Bedelia vaciló unos instantes, como si no pudiera decidirse a responder.

– No se me ocurre nada -dijo al cabo de un momento-. Confieso que estoy absolutamente destrozada. Mi cabeza parece no funcionar bien. Nunca he perdido a nadie tan… tan allegado.

– ¿Sus padres aún viven? -dijo Mariah sorprendida.

– ¡Oh, no! -corrigió enseguida Bedelia-. Me refería a alguien de mi propia generación. ¡Mis padres fueron unas personas excelentes, claro! Pero distantes. Una hermana es… es alguien muy querido para mí. Quizá una solo se da cuenta cuando se ha ido. El vacío que deja es mayor del que podría haber imaginado de antemano.

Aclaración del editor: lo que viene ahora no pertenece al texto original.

-- ==== Sys2Proof/Machine/ImageApply.lean ====
section
/-! DEFINITION. The records of a configuration image, applied in image order (2.4.2, R49, R55). Every check has passed (R51): a
record's command acts where the image's next record is of its type. -/

namespace Sys2Proof.Machine

/-- The word i of the record at the cursor; word 0 is its header. -/
def recWord (s : State) (i : Nat) : Nat := imgWord s.boot.img (s.boot.imgCursor + 4 * i)

def recType (s : State) : Nat := nbits (recWord s 0) 7 0
def recLen (s : State) : Nat := nbits (recWord s 0) 15 8

/-- Take the record at the cursor if it has the type, with its effect, and count it once if a write of it was rejected (R65). -/
def takeRec (type : Nat) (eff : State → State) (s : State) : State :=
  if s.boot.imgPhase != .applying || recType s != type then s
  else
    let t := eff s
    modBoot t (fun b => { b with
      imgCursor := s.boot.imgCursor + 4 * (recLen s + 1), imgRejected := min b.imgRejected (s.boot.imgRejected + 1) })

/-- An image record writes a register. -/
def imgPut (k v : Nat) (s : State) : State := regWrite .image k (BitVec.ofNat 32 v) s

/-- WRITE. -/
def execImgWrite (s : State) : Out := .next (takeRec 0x01 (fun s => imgPut (recWord s 1) (recWord s 2) s) s)

/-- The value that WRITE_MASKED writes: the register's bits outside the mask as a read gives them (log entry 49). -/
def maskedValue (s : State) (k mask v : Nat) : Nat :=
  Nat.lor (Nat.land (readView s k).toNat (0xFFFFFFFF - mask)) (Nat.land v mask)

/-- WRITE_MASKED. -/
def execImgWriteMasked (s : State) : Out :=
  .next (takeRec 0x02 (fun s => imgPut (recWord s 1) (maskedValue s (recWord s 1) (recWord s 2) (recWord s 3)) s) s)

/-- WRITE_SEQ. -/
def execImgWriteSeq (s : State) : Out :=
  .next (takeRec 0x03 (fun s =>
    let k := recWord s 1
    let vs := (List.range (recLen s - 1)).map (fun i => (k + 4 * i, recWord s (2 + i)))
    vs.foldl (fun s e => imgPut e.1 e.2 s) s) s)

/-- NOTICEBOARD_ITEM. -/
def execImgNoticeboardItem (s : State) : Out :=
  .next (takeRec 0x10 (fun s =>
    let ws := (List.range (recLen s)).map (fun i => recWord s (1 + i))
    sendNotice (modBoot s (fun b => { b with nbItems := ws.foldl (fun t w =>
      Tab.insert t (nbits w 7 0) (some ⟨nbits w 15 8, nbits w 23 16, nbit w 24⟩)) b.nbItems }))) s)

/-- NOTICEBOARD_TEXT. -/
def execImgNoticeboardText (s : State) : Out :=
  .next (takeRec 0x11 (fun s =>
    let w := recWord s 1
    let bs := (s.boot.img.drop (s.boot.imgCursor + 8)).take (nbits w 23 16)
    sendNotice (modBoot s (fun b => { b with nbTexts := b.nbTexts ++ [(nbits w 7 0, nbits w 15 8, bs)] }))) s)

/-- The image is in force: its serial and version, source and outcome, and `CP_CONFIG_RESULT` (R54, R63, R65). -/
def imageInForce (s : State) : State :=
  let img := s.boot.img
  let outcome := if s.boot.otpLocked then 1 else 2
  let s := wr s R.CP_IMAGE_SERIAL (BitVec.ofNat 32 (imgWord img 16))
  let s := wr s R.CP_IMAGE_VERSION (BitVec.ofNat 32 (imgWord img 4))
  let rejected := min 0xFFFF s.boot.imgRejected
  if s.boot.imgHost then
    let s := sf (sf s R.CP_BOOT_STATUS F.CP_BOOT_STATUS.IMAGE_SOURCE 2) R.CP_BOOT_STATUS F.CP_BOOT_STATUS.IMAGE_OUTCOME outcome
    applyEnds s St.DONE rejected
  else settleImg (sf (configStatus s St.DONE) R.CP_CONFIG_RESULT F.CP_CONFIG_RESULT.REJECTED_COUNT rejected) 1 outcome

/-- IMAGE_END. -/
def execImgEnd (s : State) : Out := .next (takeRec 0xFF imageInForce s)

end Sys2Proof.Machine
end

Está sobreactuando, pensó Mariah. ¡Ni siquiera la acogió en su casa! Por fuera sonrió; fue una sonrisa del todo artificial.

– Es natural que esté usted sufriendo una conmoción -se apiadó-. Cuando alguien de nuestra propia generación se muere nos recuerda que somos mortales; la sombra de la muerte se cruza en nuestro camino. Recuerdo cómo me sentí cuando murió mi marido.

Y era cierto: fue la liberación más maravillosa de su vida, aunque no se lo hubiera contado a nadie, simulara estar desconsolada y llevara luto por él durante el resto de su vida, como la reina.

– ¡Oh, lo siento! -se apresuró a decir Bedelía-. ¡Pobrecita! Y ahora ha venido usted hasta aquí, con este tiempo, para darme la noticia en persona. Y yo estoy aquí sentada sin ofrecerle ni siquiera un té. No sé dónde tengo la cabeza. Yo aún tengo a mi querido Arthur y debo permitir que sea mi consuelo. -Se puso en pie con cierta inestabilidad.

– Gracias, es usted muy amable -aceptó Mariah-. Debo admitir que ha sido un día horrible, y estoy agotada. Me alegro de que tenga a su marido con usted. Sin duda será un gran apoyo. Una puede sentirse tan… sola.

La preocupación ablandó el rostro de Bedelia.